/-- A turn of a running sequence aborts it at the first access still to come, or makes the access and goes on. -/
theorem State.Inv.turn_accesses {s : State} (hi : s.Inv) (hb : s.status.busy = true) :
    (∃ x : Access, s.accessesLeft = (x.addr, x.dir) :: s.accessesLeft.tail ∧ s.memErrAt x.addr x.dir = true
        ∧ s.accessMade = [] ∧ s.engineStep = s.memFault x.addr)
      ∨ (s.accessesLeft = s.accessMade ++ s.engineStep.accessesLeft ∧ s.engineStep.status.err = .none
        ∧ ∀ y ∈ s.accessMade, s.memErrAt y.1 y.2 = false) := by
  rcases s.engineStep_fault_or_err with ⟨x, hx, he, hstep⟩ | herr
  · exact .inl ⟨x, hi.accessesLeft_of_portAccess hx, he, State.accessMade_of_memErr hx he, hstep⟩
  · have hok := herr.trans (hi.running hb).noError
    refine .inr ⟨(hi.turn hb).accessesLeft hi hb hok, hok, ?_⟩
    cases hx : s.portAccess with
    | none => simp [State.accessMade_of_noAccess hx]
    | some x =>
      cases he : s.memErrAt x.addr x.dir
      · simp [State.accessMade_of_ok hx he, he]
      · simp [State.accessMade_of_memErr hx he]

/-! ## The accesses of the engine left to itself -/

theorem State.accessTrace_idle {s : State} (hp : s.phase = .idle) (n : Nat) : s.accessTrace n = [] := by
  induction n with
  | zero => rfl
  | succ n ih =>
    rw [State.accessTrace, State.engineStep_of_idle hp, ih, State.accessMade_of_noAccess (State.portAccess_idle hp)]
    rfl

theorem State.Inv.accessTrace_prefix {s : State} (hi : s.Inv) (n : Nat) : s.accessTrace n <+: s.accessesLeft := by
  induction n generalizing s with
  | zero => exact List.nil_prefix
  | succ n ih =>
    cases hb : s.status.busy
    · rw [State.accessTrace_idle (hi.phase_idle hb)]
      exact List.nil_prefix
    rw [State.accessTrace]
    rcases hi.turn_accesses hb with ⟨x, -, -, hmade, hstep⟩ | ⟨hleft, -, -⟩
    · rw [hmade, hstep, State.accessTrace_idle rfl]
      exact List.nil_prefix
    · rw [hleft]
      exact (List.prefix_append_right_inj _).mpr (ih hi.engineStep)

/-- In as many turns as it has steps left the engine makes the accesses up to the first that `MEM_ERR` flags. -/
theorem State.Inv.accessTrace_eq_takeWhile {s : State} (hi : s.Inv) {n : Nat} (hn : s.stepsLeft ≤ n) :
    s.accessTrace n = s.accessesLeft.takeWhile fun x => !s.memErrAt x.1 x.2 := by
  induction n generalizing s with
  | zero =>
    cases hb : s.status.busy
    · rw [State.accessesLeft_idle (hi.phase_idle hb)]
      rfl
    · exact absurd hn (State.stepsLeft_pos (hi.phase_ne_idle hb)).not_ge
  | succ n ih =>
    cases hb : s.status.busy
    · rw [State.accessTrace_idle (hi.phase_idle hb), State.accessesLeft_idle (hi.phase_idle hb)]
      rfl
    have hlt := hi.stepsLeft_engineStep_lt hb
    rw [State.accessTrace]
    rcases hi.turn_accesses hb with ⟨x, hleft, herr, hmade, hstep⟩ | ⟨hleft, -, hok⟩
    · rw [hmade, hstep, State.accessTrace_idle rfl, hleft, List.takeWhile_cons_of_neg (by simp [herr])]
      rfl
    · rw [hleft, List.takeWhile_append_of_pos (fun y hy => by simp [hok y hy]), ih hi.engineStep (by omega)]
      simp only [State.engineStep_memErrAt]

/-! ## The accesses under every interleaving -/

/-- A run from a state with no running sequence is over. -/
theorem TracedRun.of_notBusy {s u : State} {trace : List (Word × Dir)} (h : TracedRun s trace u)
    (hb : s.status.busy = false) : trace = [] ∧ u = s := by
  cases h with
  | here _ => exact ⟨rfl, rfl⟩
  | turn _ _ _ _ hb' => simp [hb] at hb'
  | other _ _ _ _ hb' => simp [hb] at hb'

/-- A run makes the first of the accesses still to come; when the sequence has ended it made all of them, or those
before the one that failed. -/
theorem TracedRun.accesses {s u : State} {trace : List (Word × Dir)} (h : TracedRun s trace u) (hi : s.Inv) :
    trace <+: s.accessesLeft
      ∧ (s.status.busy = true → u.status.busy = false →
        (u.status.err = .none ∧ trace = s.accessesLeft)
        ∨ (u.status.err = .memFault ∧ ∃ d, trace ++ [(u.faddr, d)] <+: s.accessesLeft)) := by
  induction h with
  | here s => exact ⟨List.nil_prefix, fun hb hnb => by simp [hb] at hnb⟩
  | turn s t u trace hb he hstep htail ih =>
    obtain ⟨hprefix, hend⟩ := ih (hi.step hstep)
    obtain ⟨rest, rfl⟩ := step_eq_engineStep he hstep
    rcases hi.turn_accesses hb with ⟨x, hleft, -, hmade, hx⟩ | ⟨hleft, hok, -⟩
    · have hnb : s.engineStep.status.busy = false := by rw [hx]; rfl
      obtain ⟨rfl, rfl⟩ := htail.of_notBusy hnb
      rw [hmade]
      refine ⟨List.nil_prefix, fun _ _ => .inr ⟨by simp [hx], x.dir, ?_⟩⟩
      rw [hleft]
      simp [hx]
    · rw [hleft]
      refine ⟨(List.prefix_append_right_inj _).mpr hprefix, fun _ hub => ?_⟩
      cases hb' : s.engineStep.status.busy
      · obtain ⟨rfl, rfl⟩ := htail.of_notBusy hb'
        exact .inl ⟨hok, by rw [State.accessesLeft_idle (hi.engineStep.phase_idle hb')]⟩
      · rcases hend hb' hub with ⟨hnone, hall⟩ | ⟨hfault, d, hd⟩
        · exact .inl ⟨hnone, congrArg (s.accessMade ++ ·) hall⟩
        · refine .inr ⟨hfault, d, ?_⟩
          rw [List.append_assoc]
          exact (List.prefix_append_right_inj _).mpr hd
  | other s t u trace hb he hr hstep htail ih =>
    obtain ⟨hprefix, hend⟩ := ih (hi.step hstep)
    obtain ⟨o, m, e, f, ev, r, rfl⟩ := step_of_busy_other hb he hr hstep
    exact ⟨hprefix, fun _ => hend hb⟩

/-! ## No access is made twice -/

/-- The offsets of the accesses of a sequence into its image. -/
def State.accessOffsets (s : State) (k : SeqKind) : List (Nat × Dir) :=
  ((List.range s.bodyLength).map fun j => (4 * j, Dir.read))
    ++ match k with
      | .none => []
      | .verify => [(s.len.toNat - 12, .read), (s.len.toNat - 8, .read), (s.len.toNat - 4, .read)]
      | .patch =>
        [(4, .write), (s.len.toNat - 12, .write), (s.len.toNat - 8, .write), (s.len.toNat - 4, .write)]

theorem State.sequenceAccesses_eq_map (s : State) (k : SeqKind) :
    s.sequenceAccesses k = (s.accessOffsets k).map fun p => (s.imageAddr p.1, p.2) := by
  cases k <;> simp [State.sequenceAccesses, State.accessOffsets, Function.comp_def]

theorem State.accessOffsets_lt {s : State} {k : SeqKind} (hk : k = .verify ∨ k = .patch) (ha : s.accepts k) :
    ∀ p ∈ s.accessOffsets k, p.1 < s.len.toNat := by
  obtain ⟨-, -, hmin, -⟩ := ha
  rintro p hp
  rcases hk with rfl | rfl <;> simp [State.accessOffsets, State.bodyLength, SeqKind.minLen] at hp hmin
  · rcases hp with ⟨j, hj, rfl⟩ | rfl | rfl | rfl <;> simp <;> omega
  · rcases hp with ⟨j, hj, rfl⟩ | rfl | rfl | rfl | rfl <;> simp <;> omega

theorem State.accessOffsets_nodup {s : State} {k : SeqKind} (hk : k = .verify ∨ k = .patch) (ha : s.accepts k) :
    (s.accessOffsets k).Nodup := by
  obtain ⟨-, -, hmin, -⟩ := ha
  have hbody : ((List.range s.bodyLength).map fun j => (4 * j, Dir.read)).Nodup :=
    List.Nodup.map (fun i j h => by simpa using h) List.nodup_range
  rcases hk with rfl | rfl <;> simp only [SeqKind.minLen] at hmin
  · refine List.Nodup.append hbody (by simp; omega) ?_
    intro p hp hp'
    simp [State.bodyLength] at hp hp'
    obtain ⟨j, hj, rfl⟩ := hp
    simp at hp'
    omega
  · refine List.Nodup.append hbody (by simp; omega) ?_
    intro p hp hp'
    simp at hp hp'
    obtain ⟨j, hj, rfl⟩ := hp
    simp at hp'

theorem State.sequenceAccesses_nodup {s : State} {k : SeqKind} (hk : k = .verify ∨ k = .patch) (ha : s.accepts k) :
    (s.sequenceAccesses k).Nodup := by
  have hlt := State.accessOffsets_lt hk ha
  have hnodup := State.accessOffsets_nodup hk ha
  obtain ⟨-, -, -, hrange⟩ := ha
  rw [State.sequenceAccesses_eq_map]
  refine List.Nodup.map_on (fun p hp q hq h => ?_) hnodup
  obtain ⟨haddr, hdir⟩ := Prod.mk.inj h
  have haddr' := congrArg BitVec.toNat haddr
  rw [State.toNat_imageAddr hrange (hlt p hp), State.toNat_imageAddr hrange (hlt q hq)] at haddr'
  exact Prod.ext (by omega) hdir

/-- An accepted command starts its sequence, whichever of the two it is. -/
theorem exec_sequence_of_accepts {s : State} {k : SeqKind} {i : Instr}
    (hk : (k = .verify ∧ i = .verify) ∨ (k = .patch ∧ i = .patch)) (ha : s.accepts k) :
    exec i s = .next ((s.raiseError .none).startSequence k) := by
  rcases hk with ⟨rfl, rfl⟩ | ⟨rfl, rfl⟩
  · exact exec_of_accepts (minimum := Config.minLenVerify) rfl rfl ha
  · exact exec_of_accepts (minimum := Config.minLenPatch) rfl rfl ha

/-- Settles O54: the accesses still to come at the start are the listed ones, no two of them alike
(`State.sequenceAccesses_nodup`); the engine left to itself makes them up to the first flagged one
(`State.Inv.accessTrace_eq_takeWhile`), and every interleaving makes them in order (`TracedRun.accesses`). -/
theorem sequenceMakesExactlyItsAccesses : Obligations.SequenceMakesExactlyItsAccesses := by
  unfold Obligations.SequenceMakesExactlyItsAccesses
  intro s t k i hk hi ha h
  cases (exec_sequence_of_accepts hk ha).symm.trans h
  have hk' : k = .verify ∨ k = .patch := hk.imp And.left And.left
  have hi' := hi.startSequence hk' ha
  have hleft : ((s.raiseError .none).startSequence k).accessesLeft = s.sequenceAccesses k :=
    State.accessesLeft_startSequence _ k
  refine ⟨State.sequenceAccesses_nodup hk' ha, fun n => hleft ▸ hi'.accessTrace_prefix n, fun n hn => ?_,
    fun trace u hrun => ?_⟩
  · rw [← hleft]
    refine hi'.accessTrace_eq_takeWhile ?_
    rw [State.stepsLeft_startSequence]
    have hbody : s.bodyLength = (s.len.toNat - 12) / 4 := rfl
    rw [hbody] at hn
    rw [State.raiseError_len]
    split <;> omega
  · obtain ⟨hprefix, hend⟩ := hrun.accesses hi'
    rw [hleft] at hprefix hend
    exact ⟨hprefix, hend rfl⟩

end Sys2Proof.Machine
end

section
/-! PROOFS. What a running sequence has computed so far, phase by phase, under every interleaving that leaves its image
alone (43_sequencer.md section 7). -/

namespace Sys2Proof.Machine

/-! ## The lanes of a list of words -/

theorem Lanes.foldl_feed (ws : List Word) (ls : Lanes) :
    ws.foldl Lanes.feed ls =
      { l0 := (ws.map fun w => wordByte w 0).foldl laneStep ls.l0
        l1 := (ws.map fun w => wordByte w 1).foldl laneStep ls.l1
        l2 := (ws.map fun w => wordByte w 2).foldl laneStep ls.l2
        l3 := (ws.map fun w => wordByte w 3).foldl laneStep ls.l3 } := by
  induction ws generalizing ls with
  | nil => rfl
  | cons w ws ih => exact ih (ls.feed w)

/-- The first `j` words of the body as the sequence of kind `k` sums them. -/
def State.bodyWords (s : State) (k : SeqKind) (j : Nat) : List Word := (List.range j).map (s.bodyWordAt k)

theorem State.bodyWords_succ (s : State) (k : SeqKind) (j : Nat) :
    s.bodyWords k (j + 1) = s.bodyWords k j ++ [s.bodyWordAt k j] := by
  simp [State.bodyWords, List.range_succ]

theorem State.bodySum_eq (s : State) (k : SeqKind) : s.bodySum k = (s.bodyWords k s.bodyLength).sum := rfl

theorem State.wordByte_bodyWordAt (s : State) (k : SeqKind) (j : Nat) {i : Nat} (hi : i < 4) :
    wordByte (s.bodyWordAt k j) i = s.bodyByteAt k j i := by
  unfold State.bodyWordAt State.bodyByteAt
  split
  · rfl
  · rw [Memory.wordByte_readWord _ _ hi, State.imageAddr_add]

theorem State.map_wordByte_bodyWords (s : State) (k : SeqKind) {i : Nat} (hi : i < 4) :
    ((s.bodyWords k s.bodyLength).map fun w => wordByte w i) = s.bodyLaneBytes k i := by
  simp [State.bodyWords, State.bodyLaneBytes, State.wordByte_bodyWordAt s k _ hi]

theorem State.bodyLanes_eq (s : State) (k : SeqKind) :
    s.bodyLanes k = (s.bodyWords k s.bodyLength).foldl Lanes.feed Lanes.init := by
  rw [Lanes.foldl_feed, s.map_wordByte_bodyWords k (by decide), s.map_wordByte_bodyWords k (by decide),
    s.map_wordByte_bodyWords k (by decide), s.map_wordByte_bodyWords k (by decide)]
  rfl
# # # #
== WORK INSTRUCTION ==
Starting with the line that contains "theorem State.bodySum_eq (s", return each line through the last one of the data above, exactly as written and nothing more.

== OUTPUT ==
theorem State.bodySum_eq (s : State) (k : SeqKind) : s.bodySum k = (s.bodyWords k s.bodyLength).sum := rfl

theorem State.wordByte_bodyWordAt (s : State) (k : SeqKind) (j : Nat) {i : Nat} (hi : i < 4) :
    wordByte (s.bodyWordAt k j) i = s.bodyByteAt k j i := by
  unfold State.bodyWordAt State.bodyByteAt
  split
  · rfl
  · rw [Memory.wordByte_readWord _ _ hi, State.imageAddr_add]

theorem State.map_wordByte_bodyWords (s : State) (k : SeqKind) {i : Nat} (hi : i < 4) :
    ((s.bodyWords k s.bodyLength).map fun w => wordByte w i) = s.bodyLaneBytes k i := by
  simp [State.bodyWords, State.bodyLaneBytes, State.wordByte_bodyWordAt s k _ hi]

theorem State.bodyLanes_eq (s : State) (k : SeqKind) :
    s.bodyLanes k = (s.bodyWords k s.bodyLength).foldl Lanes.feed Lanes.init := by
  rw [Lanes.foldl_feed, s.map_wordByte_bodyWords k (by decide), s.map_wordByte_bodyWords k (by decide),
    s.map_wordByte_bodyWords k (by decide), s.map_wordByte_bodyWords k (by decide)]
  rfl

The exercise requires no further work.